WORK REQUEST
Emit an exact copy of the lines running from the start of the records to the line containing "def rotReg (op", both included.

RAW DATA
-- ==== Sys2Proof/Machine/RotBit.lean ====
section
/-!
DEFINITION. Rotates, shifts, SWAP and the bit operations (44_rotate_shift_bit.md R310 to R337). The costs include the prefix (R337).
-/

namespace Sys2Proof.Machine

/-- RLCA, RRCA, RLA, RRA (R310 to R313): Z always clear. -/
def rotA (op : RotOp) (s : State) : Out :=
  let x := rot op s.cpu.a s.flags.c
  done 4 ((s.setReg .A x.1).setFlags (rotAFlags x.2))

/-- `ROT[y] r` (R315 to R329). -/
def rotReg (op : RotOp) (r : Reg8) (s : State) : Out :=
  let x := rot op (s.reg r) s.flags.c
  done 8 ((s.setReg r x.1).setFlags (rotFlags x.1 x.2))

/-- `ROT[y] (HL)` (R316 to R330): the flags come from the computed result even if the bus drops the write. -/
def rotAtHL (op : RotOp) (s : State) : Out :=
  let x := rot op s.atHL s.flags.c
  done 16 ((s.setAtHL x.1).setFlags (rotFlags x.1 x.2))

/-- `BIT b,r` (R331). -/
def bitTestReg (b : Fin 8) (r : Reg8) (s : State) : Out := done 8 (s.setFlags (bitFlags (s.reg r) b s.flags))

/-- `BIT b,(HL)` (R332). -/
def bitTestAtHL (b : Fin 8) (s : State) : Out := done 12 (s.setFlags (bitFlags s.atHL b s.flags))

/-- `RES b,r` (R333). -/
def bitResetReg (b : Fin 8) (r : Reg8) (s : State) : Out := done 8 (s.setReg r (s.reg r &&& ~~~(bitMask b)))

/-- `RES b,(HL)` (R334). -/
def bitResetAtHL (b : Fin 8) (s : State) : Out := done 16 (s.setAtHL (s.atHL &&& ~~~(bitMask b)))

/-- `SET b,r` (R335). -/
def bitSetReg (b : Fin 8) (r : Reg8) (s : State) : Out := done 8 (s.setReg r (s.reg r ||| bitMask b))

/-- `SET b,(HL)` (R336). -/
def bitSetAtHL (b : Fin 8) (s : State) : Out := done 16 (s.setAtHL (s.atHL ||| bitMask b))

/-- The instruction of the extended space that op2 selects by its fields (46_system.md R376, 30_encoding.md R172). -/
def extended (op2 : Byte) (s : State) : Out :=
  let y := fieldY op2
  match fieldX op2, regField (fieldZ op2) with
  | 0, some r => rotReg (rotField y) r s
  | 0, none => rotAtHL (rotField y) s
  | 1, some r => bitTestReg y r s
  | 1, none => bitTestAtHL y s
  | 2, some r => bitResetReg y r s
  | 2, none => bitResetAtHL y s
  | 3, some r => bitSetReg y r s
  | 3, none => bitSetAtHL y s

/-! One meaning per row of the opcode table. -/

/-- `RLCA` (R310). -/
def execRlca (s : State) : Out := rotA .rlc s

/-- `RRCA` (R311). -/
def execRrca (s : State) : Out := rotA .rrc s

/-- `RLA` (R312). -/
def execRla (s : State) : Out := rotA .rl s

/-- `RRA` (R313). -/
def execRra (s : State) : Out := rotA .rr s

/-- `RLC B` (R315). -/
def execRlc_B (s : State) : Out := rotReg .rlc .B s

/-- `RLC C` (R315). -/
def execRlc_C (s : State) : Out := rotReg .rlc .C s

/-- `RLC D` (R315). -/
def execRlc_D (s : State) : Out := rotReg .rlc .D s

/-- `RLC E` (R315). -/
def execRlc_E (s : State) : Out := rotReg .rlc .E s

/-- `RLC H` (R315). -/
def execRlc_H (s : State) : Out := rotReg .rlc .H s

/-- `RLC L` (R315). -/
def execRlc_L (s : State) : Out := rotReg .rlc .L s

/-- `RLC (HL)` (R316). -/
def execRlc_atHL (s : State) : Out := rotAtHL .rlc s

/-- `RLC A` (R315). -/
def execRlc_A (s : State) : Out := rotReg .rlc .A s

/-- `RRC B` (R317). -/
def execRrc_B (s : State) : Out := rotReg .rrc .B s

/-- `RRC C` (R317). -/
def execRrc_C (s : State) : Out := rotReg .rrc .C s

/-- `RRC D` (R317). -/
def execRrc_D (s : State) : Out := rotReg .rrc .D s

/-- `RRC E` (R317). -/
def execRrc_E (s : State) : Out := rotReg .rrc .E s

/-- `RRC H` (R317). -/
def execRrc_H (s : State) : Out := rotReg .rrc .H s

/-- `RRC L` (R317). -/
def execRrc_L (s : State) : Out := rotReg .rrc .L s

/-- `RRC (HL)` (R318). -/
def execRrc_atHL (s : State) : Out := rotAtHL .rrc s

/-- `RRC A` (R317). -/
def execRrc_A (s : State) : Out := rotReg .rrc .A s

/-- `RL B` (R319). -/
def execRl_B (s : State) : Out := rotReg .rl .B s

/-- `RL C` (R319). -/
def execRl_C (s : State) : Out := rotReg .rl .C s

/-- `RL D` (R319). -/
def execRl_D (s : State) : Out := rotReg .rl .D s

/-- `RL E` (R319). -/
def execRl_E (s : State) : Out := rotReg .rl .E s

/-- `RL H` (R319). -/
def execRl_H (s : State) : Out := rotReg .rl .H s

/-- `RL L` (R319). -/
def execRl_L (s : State) : Out := rotReg .rl .L s

/-- `RL (HL)` (R320). -/
def execRl_atHL (s : State) : Out := rotAtHL .rl s

/-- `RL A` (R319). -/
def execRl_A (s : State) : Out := rotReg .rl .A s

/-- `RR B` (R321). -/
def execRr_B (s : State) : Out := rotReg .rr .B s

/-- `RR C` (R321). -/
def execRr_C (s : State) : Out := rotReg .rr .C s

/-- `RR D` (R321). -/
def execRr_D (s : State) : Out := rotReg .rr .D s

/-- `RR E` (R321). -/
def execRr_E (s : State) : Out := rotReg .rr .E s

/-- `RR H` (R321). -/
def execRr_H (s : State) : Out := rotReg .rr .H s

/-- `RR L` (R321). -/
def execRr_L (s : State) : Out := rotReg .rr .L s

/-- `RR (HL)` (R322). -/
def execRr_atHL (s : State) : Out := rotAtHL .rr s

/-- `RR A` (R321). -/
def execRr_A (s : State) : Out := rotReg .rr .A s

/-- `SLA B` (R323). -/
def execSla_B (s : State) : Out := rotReg .sla .B s

/-- `SLA C` (R323). -/
def execSla_C (s : State) : Out := rotReg .sla .C s

/-- `SLA D` (R323). -/
def execSla_D (s : State) : Out := rotReg .sla .D s

/-- `SLA E` (R323). -/
def execSla_E (s : State) : Out := rotReg .sla .E s

/-- `SLA H` (R323). -/
def execSla_H (s : State) : Out := rotReg .sla .H s

/-- `SLA L` (R323). -/
def execSla_L (s : State) : Out := rotReg .sla .L s

/-- `SLA (HL)` (R324). -/
def execSla_atHL (s : State) : Out := rotAtHL .sla s

/-- `SLA A` (R323). -/
def execSla_A (s : State) : Out := rotReg .sla .A s

/-- `SRA B` (R325). -/
def execSra_B (s : State) : Out := rotReg .sra .B s

/-- `SRA C` (R325). -/
def execSra_C (s : State) : Out := rotReg .sra .C s

/-- `SRA D` (R325). -/
def execSra_D (s : State) : Out := rotReg .sra .D s

/-- `SRA E` (R325). -/
def execSra_E (s : State) : Out := rotReg .sra .E s

/-- `SRA H` (R325). -/
def execSra_H (s : State) : Out := rotReg .sra .H s

/-- `SRA L` (R325). -/
def execSra_L (s : State) : Out := rotReg .sra .L s

/-- `SRA (HL)` (R326). -/
def execSra_atHL (s : State) : Out := rotAtHL .sra s

/-- `SRA A` (R325). -/
def execSra_A (s : State) : Out := rotReg .sra .A s

/-- `SWAP B` (R327). -/
def execSwap_B (s : State) : Out := rotReg .swap .B s

/-- `SWAP C` (R327). -/
def execSwap_C (s : State) : Out := rotReg .swap .C s

/-- `SWAP D` (R327). -/
def execSwap_D (s : State) : Out := rotReg .swap .D s

/-- `SWAP E` (R327). -/
def execSwap_E (s : State) : Out := rotReg .swap .E s

/-- `SWAP H` (R327). -/
def execSwap_H (s : State) : Out := rotReg .swap .H s

/-- `SWAP L` (R327). -/
def execSwap_L (s : State) : Out := rotReg .swap .L s

/-- `SWAP (HL)` (R328). -/
def execSwap_atHL (s : State) : Out := rotAtHL .swap s

/-- `SWAP A` (R327). -/
def execSwap_A (s : State) : Out := rotReg .swap .A s

/-- `SRL B` (R329). -/
def execSrl_B (s : State) : Out := rotReg .srl .B s

/-- `SRL C` (R329). -/
def execSrl_C (s : State) : Out := rotReg .srl .C s

/-- `SRL D` (R329). -/
def execSrl_D (s : State) : Out := rotReg .srl .D s

/-- `SRL E` (R329). -/
def execSrl_E (s : State) : Out := rotReg .srl .E s

/-- `SRL H` (R329). -/
def execSrl_H (s : State) : Out := rotReg .srl .H s

/-- `SRL L` (R329). -/
def execSrl_L (s : State) : Out := rotReg .srl .L s

/-- `SRL (HL)` (R330). -/
def execSrl_atHL (s : State) : Out := rotAtHL .srl s

/-- `SRL A` (R329). -/
def execSrl_A (s : State) : Out := rotReg .srl .A s

/-- `BIT 0,B` (R331). -/
def execBit_0_B (s : State) : Out := bitTestReg 0 .B s

/-- `BIT 0,C` (R331). -/
def execBit_0_C (s : State) : Out := bitTestReg 0 .C s

/-- `BIT 0,D` (R331). -/
def execBit_0_D (s : State) : Out := bitTestReg 0 .D s

/-- `BIT 0,E` (R331). -/
def execBit_0_E (s : State) : Out := bitTestReg 0 .E s

/-- `BIT 0,H` (R331). -/
def execBit_0_H (s : State) : Out := bitTestReg 0 .H s

/-- `BIT 0,L` (R331). -/
def execBit_0_L (s : State) : Out := bitTestReg 0 .L s

/-- `BIT 0,(HL)` (R332). -/
def execBit_0_atHL (s : State) : Out := bitTestAtHL 0 s

/-- `BIT 0,A` (R331). -/
def execBit_0_A (s : State) : Out := bitTestReg 0 .A s

/-- `BIT 1,B` (R331). -/
def execBit_1_B (s : State) : Out := bitTestReg 1 .B s

/-- `BIT 1,C` (R331). -/
def execBit_1_C (s : State) : Out := bitTestReg 1 .C s

/-- `BIT 1,D` (R331). -/
def execBit_1_D (s : State) : Out := bitTestReg 1 .D s

/-- `BIT 1,E` (R331). -/
def execBit_1_E (s : State) : Out := bitTestReg 1 .E s

/-- `BIT 1,H` (R331). -/
def execBit_1_H (s : State) : Out := bitTestReg 1 .H s

/-- `BIT 1,L` (R331). -/
def execBit_1_L (s : State) : Out := bitTestReg 1 .L s

/-- `BIT 1,(HL)` (R332). -/
def execBit_1_atHL (s : State) : Out := bitTestAtHL 1 s

/-- `BIT 1,A` (R331). -/
def execBit_1_A (s : State) : Out := bitTestReg 1 .A s

/-- `BIT 2,B` (R331). -/
def execBit_2_B (s : State) : Out := bitTestReg 2 .B s

/-- `BIT 2,C` (R331). -/
def execBit_2_C (s : State) : Out := bitTestReg 2 .C s

/-- `BIT 2,D` (R331). -/
def execBit_2_D (s : State) : Out := bitTestReg 2 .D s

/-- `BIT 2,E` (R331). -/
def execBit_2_E (s : State) : Out := bitTestReg 2 .E s

/-- `BIT 2,H` (R331). -/
def execBit_2_H (s : State) : Out := bitTestReg 2 .H s

/-- `BIT 2,L` (R331). -/
def execBit_2_L (s : State) : Out := bitTestReg 2 .L s

/-- `BIT 2,(HL)` (R332). -/
def execBit_2_atHL (s : State) : Out := bitTestAtHL 2 s

/-- `BIT 2,A` (R331). -/
def execBit_2_A (s : State) : Out := bitTestReg 2 .A s

/-- `BIT 3,B` (R331). -/
def execBit_3_B (s : State) : Out := bitTestReg 3 .B s

/-- `BIT 3,C` (R331). -/
def execBit_3_C (s : State) : Out := bitTestReg 3 .C s

/-- `BIT 3,D` (R331). -/
def execBit_3_D (s : State) : Out := bitTestReg 3 .D s

/-- `BIT 3,E` (R331). -/
def execBit_3_E (s : State) : Out := bitTestReg 3 .E s

/-- `BIT 3,H` (R331). -/
def execBit_3_H (s : State) : Out := bitTestReg 3 .H s

/-- `BIT 3,L` (R331). -/
def execBit_3_L (s : State) : Out := bitTestReg 3 .L s

/-- `BIT 3,(HL)` (R332). -/
def execBit_3_atHL (s : State) : Out := bitTestAtHL 3 s

/-- `BIT 3,A` (R331). -/
def execBit_3_A (s : State) : Out := bitTestReg 3 .A s

/-- `BIT 4,B` (R331). -/
def execBit_4_B (s : State) : Out := bitTestReg 4 .B s

/-- `BIT 4,C` (R331). -/
def execBit_4_C (s : State) : Out := bitTestReg 4 .C s

/-- `BIT 4,D` (R331). -/
def execBit_4_D (s : State) : Out := bitTestReg 4 .D s

/-- `BIT 4,E` (R331). -/
def execBit_4_E (s : State) : Out := bitTestReg 4 .E s

/-- `BIT 4,H` (R331). -/
def execBit_4_H (s : State) : Out := bitTestReg 4 .H s

/-- `BIT 4,L` (R331). -/
def execBit_4_L (s : State) : Out := bitTestReg 4 .L s

/-- `BIT 4,(HL)` (R332). -/
def execBit_4_atHL (s : State) : Out := bitTestAtHL 4 s

/-- `BIT 4,A` (R331). -/
def execBit_4_A (s : State) : Out := bitTestReg 4 .A s

/-- `BIT 5,B` (R331). -/
def execBit_5_B (s : State) : Out := bitTestReg 5 .B s

/-- `BIT 5,C` (R331). -/
def execBit_5_C (s : State) : Out := bitTestReg 5 .C s

/-- `BIT 5,D` (R331). -/
def execBit_5_D (s : State) : Out := bitTestReg 5 .D s

/-- `BIT 5,E` (R331). -/
def execBit_5_E (s : State) : Out := bitTestReg 5 .E s

/-- `BIT 5,H` (R331). -/
def execBit_5_H (s : State) : Out := bitTestReg 5 .H s

/-- `BIT 5,L` (R331). -/
def execBit_5_L (s : State) : Out := bitTestReg 5 .L s

/-- `BIT 5,(HL)` (R332). -/
def execBit_5_atHL (s : State) : Out := bitTestAtHL 5 s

RESPONSE TO THE TASK
-- ==== Sys2Proof/Machine/RotBit.lean ====
section
/-!
DEFINITION. Rotates, shifts, SWAP and the bit operations (44_rotate_shift_bit.md R310 to R337). The costs include the prefix (R337).
-/

namespace Sys2Proof.Machine

/-- RLCA, RRCA, RLA, RRA (R310 to R313): Z always clear. -/
def rotA (op : RotOp) (s : State) : Out :=
  let x := rot op s.cpu.a s.flags.c
  done 4 ((s.setReg .A x.1).setFlags (rotAFlags x.2))

/-- `ROT[y] r` (R315 to R329). -/
def rotReg (op : RotOp) (r : Reg8) (s : State) : Out :=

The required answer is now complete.